I am sorry for the novel Adam. I hope you can help and I look forward to your reply.
Indeed, all that you are speaking of no longer exists. It only appears to exist in imagination, but in reality, the events have disappeared. Notice this, that the reality, what exists, is not what is causing trouble, the trouble is now a fabrication of the mind, which seeks to preserve itself. Notice that the energy of the past loves to be taken seriously, it loves to sustain itself, to take on a huge charge of identity and hostility. See how it is somehow enjoyed.
If you notice that the past events have actually disappeared from existence, then when the mind replays them, you will naturally not take them to be so real.
Don’t try to stop it, don’t try to stop anything. Even if it feels you are being dragged into the stories, allow this as well. You are the awareness that can notice even the sense of “me” becoming dragged in to the thought streams. Be indifferent as to whether the stories come up or not, be indifferent as to whether or not they take over or subside.
The most exhausting thing is the effort to not get involved with the stories, and the desire to be free of them. Give up your efforts and preferences. If the stories drag you along, if they really take charge - surrender, don’t try to break free, just completely let go of trying to manipulate or in any way control what happens inside. So if the thoughts are followed and you seem to become lost in them, let this happen. Relinquish all efforts to try to feel differently, or efforts to try to observe.

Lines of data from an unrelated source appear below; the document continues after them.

-- ==== Sys2Proof/Certificates/Slice0/Obligations.lean ====
section
/-! DEFINITION. The statements for the provers. Each is about every state, unless it says otherwise; the terms
they use are those of Safety.lean. -/

open Sys2Proof Sys2Proof.Machine

/-- One word of each family, written out from the opcode map of R76 and the operand layout of R70 and
R75, decodes to the instruction it stands for. Rests on 30_encoding.md sections 1 to 3. -/
def Obligations.DecodingReadsTheOpcodeMap : Prop :=
  decode [0xA9#8, 0x05#8] = .ok (.ldaImm 0x05#8, []) ∧
  decode [0x9D#8, 0xFF#8, 0x12#8] = .ok (.staAbx 0xFF#8 0x12#8, []) ∧
  decode [0xF1#8, 0x10#8] = .ok (.sbcIzy 0x10#8, []) ∧
  decode [0x2A#8, 0x77#8] = .ok (.rolAcc, [0x77#8]) ∧
  decode [0x6C#8, 0xFF#8, 0x02#8] = .ok (.jmpInd 0xFF#8 0x02#8, []) ∧
  decode [0xD0#8, 0xFB#8] = .ok (.bne 0xFB#8, []) ∧
  decode [0x28#8] = .ok (.plp, []) ∧
  decode [0x97#8, 0xFF#8] = .ok (.saxZpy 0xFF#8, []) ∧
  decode [0x9E#8, 0xFF#8, 0x03#8] = .ok (.shxAby 0xFF#8 0x03#8, []) ∧
  decode [0xF2#8] = .ok (.stp .xF2, [])

/-- For every instruction, with every operand byte, and whatever bytes follow, decoding its encoding
gives the instruction and the bytes that follow. Rests on 30_encoding.md sections 1, 2, 3 and 5. -/
def Obligations.DecodingAnEncodedInstructionGivesItBack : Prop :=
  ∀ (i : Instr) (rest : List Byte), decode (encode i ++ rest) = .ok (i, rest)

/-- Whatever bytes decode, the encoding of the instruction followed by the bytes left over is the
bytes that were given: no byte sequence is read as an instruction with another encoding. Rests on
30_encoding.md sections 1, 3 and 4. -/
def Obligations.EncodingADecodedInstructionGivesItsBytesBack : Prop :=
  ∀ (bytes rest : List Byte) (i : Instr), decode bytes = .ok (i, rest) → bytes = encode i ++ rest

/-- A list of numbers passes the well-formedness check (an opcode, every number a byte, the length
that the opcode table gives the opcode) exactly when it is the encoding of an instruction. Rests
on 30_encoding.md sections 1 and 4; opcode_table.json. -/
def Obligations.WellFormedByteListsAreTheEncodings : Prop :=
  ∀ numbers : List Nat,
    wellFormed numbers = true ↔ ∃ i : Instr, numbers = (encode i).map BitVec.toNat

/-- Any three bytes decode, whatever the first is. Two different opcode bytes never decode to the same
value of Instr: that is the model's own choice, in which rows of the opcode map that share a
constructor keep a field that names their opcode (log entry 17). Rests on 30_encoding.md sections
4 and 5. -/
def Obligations.EveryOpcodeByteDecodes : Prop :=
  (∀ (op b1 b2 : Byte) (rest : List Byte), ∃ i left, decode (op :: b1 :: b2 :: rest) = .ok (i, left)) ∧
    ∀ op op' b1 b2 b1' b2' : Byte, decodeBytes op b1 b2 = decodeBytes op' b1' b2' → op = op'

Without effort, you are aware of the feeling of “being okay”, and also of the rush of feelings of the past. You still exist while both these two varying experiences play out. Neither are your responsibility. Don’t take it on yourself to try to be free or try to be aware. Without trying, without effort, you are naturally aware of your inner state. The only mistake we make is the search or expectation of reaching or attaining a clear, calm, free inner state. The search or expectation for this peace, and the aversion to all of the mental stories, is what creates stress. Imagine you had never been told anything about how you should feel. There is no other possible experience other than the one that is here, at his moment. The present experience has already arisen. Therefore, see that arguing with it is pointless. The experience, or stories, or sense of being ok, already is as it is. Notice this. Notice that you don’t actually have any control over how you feel, since as you wisely say, the inner emotions arise all by themselves.
Voluntarily giving up resistance or control can seem challenging. If we can see that actually these things are futile and only make things worse, that we can not manipulate our thoughts and feelings, then it makes complete sense to no longer fight the inevitable experience at this moment. Don’t bother interfering, leave your mind alone, whatever it does.

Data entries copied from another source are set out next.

-- ==== Sys2Proof/Laws/PerInstr.lean ====
section
/-! SUPPORT. Statements about every instruction as syntax, one lemma per constructor. -/

namespace Sys2Proof.Laws

/-- The encoding has the length of the instruction's mode: the opcode byte and the mode's operand bytes
(R70, R71). -/
def EncodingLength.Statement (i : Instr) : Prop := (encode i).length = 1 + i.mode.operandBytes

The energy of the past wants to stay alive. So let it stay alive. Let it cause as much trouble as it wants. It is not your responsibility to change the experience. All change arises spontaneously and unexpectedly, so don’t bear the burden yourself.
Of course resistance and desire for the inner disturbances to be vanquished will also arise by themselves. They are also spontaneous appearances. Don’t identify yourself with these either.

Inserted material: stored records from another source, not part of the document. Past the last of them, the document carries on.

/-- Settles O55: RRA adds with the C its rotate left; ISC subtracts with the incoming C. -/
theorem rotateAndAddCombine : Obligations.RotateAndAddCombine := by
  intro nn ll hh s
  refine ⟨fun f hf => runsTo_executeRmw registersOnly_rraBody (exec_rraForms nn ll hh s f hf) ?_,
    fun f hf => runsTo_executeRmw registersOnly_iscBody (exec_iscForms nn ll hh s f hf) ?_⟩
  all_goals intro t ht hframe
  · have hq := rorAlu_flags (memByte f.2 .rmw s) s.p
    subst ht
    exact ⟨_, rorAlu_toNat _ s.p, addResult_of_shift rfl rfl hq, flagsKept_adcAlu_of_shift rfl hq,
      rfl, rfl, rfl, hframe⟩
  · have hadd : AddResult s.a ((memByte f.2 .rmw s + 1) ^^^ 0xFF#8) (getFlag .c s.p) t := by
      subst ht
      exact addResult_of_adcAlu rfl rfl
    subst ht
    exact ⟨_, add_one_toNat .., hadd, subResult_of_addResult hadd, flagsKept_adcAlu rfl,
      rfl, rfl, rfl, hframe⟩

/-! ### The other illegal instructions -/

/-- Settles O56: ALR is LSR of A and the operand; ANC and ARR write their own C and V. -/
theorem immediateAndCombinations : Obligations.ImmediateAndCombinations := by
  intro o nn s
  refine ⟨runsTo_executeRead registersOnly_ancBody rfl ?_, runsTo_executeRead registersOnly_alrBody rfl ?_,
    runsTo_executeRead registersOnly_arrBody rfl ?_⟩
  all_goals rintro t rfl hframe
  · exact ⟨rfl, getFlag_c_ancAlu _ _ _, flagsKept_ancAlu rfl, nzOf_ancAlu rfl rfl, rfl, rfl, rfl, hframe⟩
  · have hp := lsrAlu_flags (s.a &&& nn) s.p
    exact ⟨lsrAlu_toNat _ s.p, getFlag_c_setNz_setFlag_c hp, getFlag_n_lsrAlu .., flagsKept_setNz_setFlag_c hp,
      nzOf_setNz hp, rfl, rfl, rfl, hframe⟩
  · exact ⟨rorAlu_toNat (s.a &&& nn) s.p, getFlag_c_arrAlu _ _ _, getFlag_v_arrAlu _ _ _, flagsKept_arrAlu rfl,
      nzOf_arrAlu rfl rfl, rfl, rfl, rfl, hframe⟩

/-- Settles O57: the value that A (and X for LXA) takes is computed bit by bit. -/
theorem magicConstantInstructions : Obligations.MagicConstantInstructions := by
  intro nn s
  refine ⟨runsTo_executeRead registersOnly_aneBody rfl ?_, runsTo_executeRead registersOnly_lxaBody rfl ?_⟩
  all_goals rintro t rfl hframe
  · refine ⟨⟨nzOf_setNz rfl, flagsKept_setNz rfl, rfl, rfl, hframe⟩, rfl, fun k => ?_⟩
    exact (BitVec.getLsbD_and ..).trans (by rw [BitVec.getLsbD_and, BitVec.getLsbD_or]; rfl)
  · refine ⟨⟨nzOf_setNz rfl, flagsKept_setNz rfl, rfl, rfl, hframe⟩, rfl, fun k => ?_⟩
    exact (BitVec.getLsbD_and ..).trans (by rw [BitVec.getLsbD_or]; rfl)

/-- Settles O58: SBX subtracts as a comparison does; LAS loads three registers with one byte. -/
theorem sbxAndLas : Obligations.SbxAndLas := by
  intro nn ll hh s
  refine ⟨runsTo_executeRead registersOnly_sbxBody rfl ?_, runsTo_executeRead registersOnly_lasBody rfl ?_⟩
  all_goals rintro t rfl hframe
  · refine ⟨?_, getFlag_c_setNz_setFlag_c rfl, nzOf_setNz rfl, flagsKept_setNz_setFlag_c rfl, rfl, rfl, rfl, hframe⟩
    rw [Nat.add_sub_assoc nn.isLt.le, Nat.add_comm]
    exact BitVec.toNat_sub ..
  · exact ⟨rfl, rfl, rfl, nzOf_setNz rfl, flagsKept_setNz rfl, rfl, hframe⟩

end Sys2Proof
end

section
/-! SUPPORT. The stores of R427 to R431: the byte and, on a page crossing, the address it makes; settles O59. -/

namespace Sys2Proof.Machine

/-- The address of a store of R427 with the byte `v`: on a crossing `v` is its high byte (R427). -/
def highStoreAddr (m : MemOperand) (v low index : Byte) (s : State) : Word :=
  if crosses low index then addrOf (256 * v.toNat + (low.toNat + index.toNat) % 256) else effAddr m s

/-- The byte of a store of R427: the register and the base's high byte plus 1. -/
def highStoreByte (reg base : Byte) : Byte := reg &&& (base + 1)

/-- What the resolver says of a mode with an indexed base: `base`, `low` and `index` are what R134 adds. -/
structure IndexedBase (m : MemOperand) (base low index : Byte) (s : State) : Prop where
  baseHi : (resolve m .write s).1.baseHi = base
  cross : (resolve m .write s).1.cross = crosses low index
  ea : effAddr m s = addrOf ((256 * base.toNat + low.toNat + index.toNat) % 65536)

theorem indexedBase_aby (ll hh : Byte) (s : State) : IndexedBase (.aby ll hh) hh ll s.y s :=
  ⟨rfl, crosses_eq ll s.y, rfl⟩

theorem indexedBase_abx (ll hh : Byte) (s : State) : IndexedBase (.abx ll hh) hh ll s.x s :=
  ⟨rfl, crosses_eq ll s.x, rfl⟩

theorem indexedBase_izy (nn : Byte) (s : State) : IndexedBase (.izy nn)
    (s.answerAt 2 (addrOf ((nn.toNat + 1) % 256))) (s.answerAt 1 (addrOf nn.toNat)) s.y s :=
  ⟨(resolve_izy_base nn .write s).1, (resolve_izy_base nn .write s).2, rfl⟩

/-- The low byte of an indexed address is the low byte of the sum. -/
theorem word_loByte_effAddr {m : MemOperand} {base low index : Byte} {s : State}
    (h : IndexedBase m base low index s) (v : Byte) :
    word v (loByte (effAddr m s)) = addrOf (256 * v.toNat + (low.toNat + index.toNat) % 256) := by
  rw [word_eq, loByte_toNat, h.ea, addrOf_toNat]
  congr 2
  omega

/-- A store of R427 after the accesses of its mode. -/
theorem executeHighStore_eq {m : MemOperand} {base low index : Byte} {s : State}
    (h : IndexedBase m base low index s) (reg : State → Byte) :
    executeHighStore m reg s =
      let u := afterReads (modeAccesses m .write s) (memSize m) s
      let v := highStoreByte (reg u) base
      busWrite (highStoreAddr m v low index s) v u := by
  simp only [executeHighStore, h.baseHi, h.cross, resolve_state, resolve_ea, word_loByte_effAddr h]
  rfl

/-- The effect of a store of R427: one write at its address, and no register or flag changes. -/
theorem executeHighStore_effect {m : MemOperand} {base low index : Byte} {s : State}
    (h : IndexedBase m base low index s) (reg : State → Byte) :
    let v := highStoreByte (reg (afterReads (modeAccesses m .write s) (memSize m) s)) base
    let addr := highStoreAddr m v low index s
    let t := executeHighStore m reg s
    (t.pc = s.pc + addrOf (memSize m) ∧ Accesses (modeAccesses m .write s ++ [wr addr v]) s t ∧
      StoresOnly addr v s t ∧ SameControl s t ∧ t.a = s.a ∧ t.x = s.x ∧ t.y = s.y ∧ t.p = s.p) ∧
      t.sp = s.sp := by
  rw [executeHighStore_eq h]
  obtain ⟨hpc, hacc, hstore, hcontrol⟩ := frame_busWrite_afterReads m _ _ s
  exact ⟨⟨hpc, hacc, hstore, hcontrol, rfl, rfl, rfl, rfl⟩, rfl⟩

end Sys2Proof.Machine

namespace Sys2Proof

open Machine

/-- Settles O59: TAS stores the SP it has just set; the others store registers that no access changes. -/
theorem highByteStores : Obligations.HighByteStores := by
  intro nn ll hh s
  exact ⟨⟨_, rfl, executeHighStore_effect (indexedBase_aby ll hh s) saxByte⟩,
    ⟨_, rfl, executeHighStore_effect (indexedBase_izy nn s) saxByte⟩,
    ⟨_, rfl, executeHighStore_effect (indexedBase_aby ll hh s) State.x⟩,
    ⟨_, rfl, executeHighStore_effect (indexedBase_abx ll hh s) State.y⟩,
    ⟨_, rfl, executeHighStore_effect (indexedBase_aby ll hh { s with sp := s.a &&& s.x }) State.sp⟩⟩

end Sys2Proof
end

The goal to be free of this inner trouble is the real agony. The mind creates another ideal for the future, and says that this present experience should not be happening. The mind also feels that it should be able to bring about a more peaceful state, yet at the same time feels absolutely powerless in doing this. Give up all striving to feel better. Don’t label or judge what is felt. Notice that for all this experience to exist, there is a greater emptiness, or awareness, which has already allowed and accepted the experience, as it is.
You say you want to move on. Give this up, just to see how it feels. Don’t try to get anywhere. Give up the idea of progress in this area. There is nowhere to go, nothing to be free of, in reality. The discomfort will not last, and the less you label it as discomfort, the less you try to be free of it, the quicker it will dissolve.
It is a huge paradox. Once you stop trying to be free of something, you are free of it.
Often we try to use awareness, acceptance etc. as more tools to try to feel better, to have a more pleasant experience. So at the root there is still a resistance, an aversion to feeling a certain way. If the initial aversion, or argument with experience is seen as self-harming (which it is, since the aversion itself is suffering), then it is dropped, and the rest is much easier.
Hopefully that has helped in some way, and may relieve the exhaustion of trying to be free.
An additional article can be found here, some words from Osho that you may find helpful, on leaving the monster of the mind alone.
In terms of the actual situation, it seems that losing contact with your sister has brought greater freedom for you. Your efforts to influence her Life have failed, so you need no longer bear any burden for her. You are not in control. You tried your best, now time to let go. You can put down your baggage.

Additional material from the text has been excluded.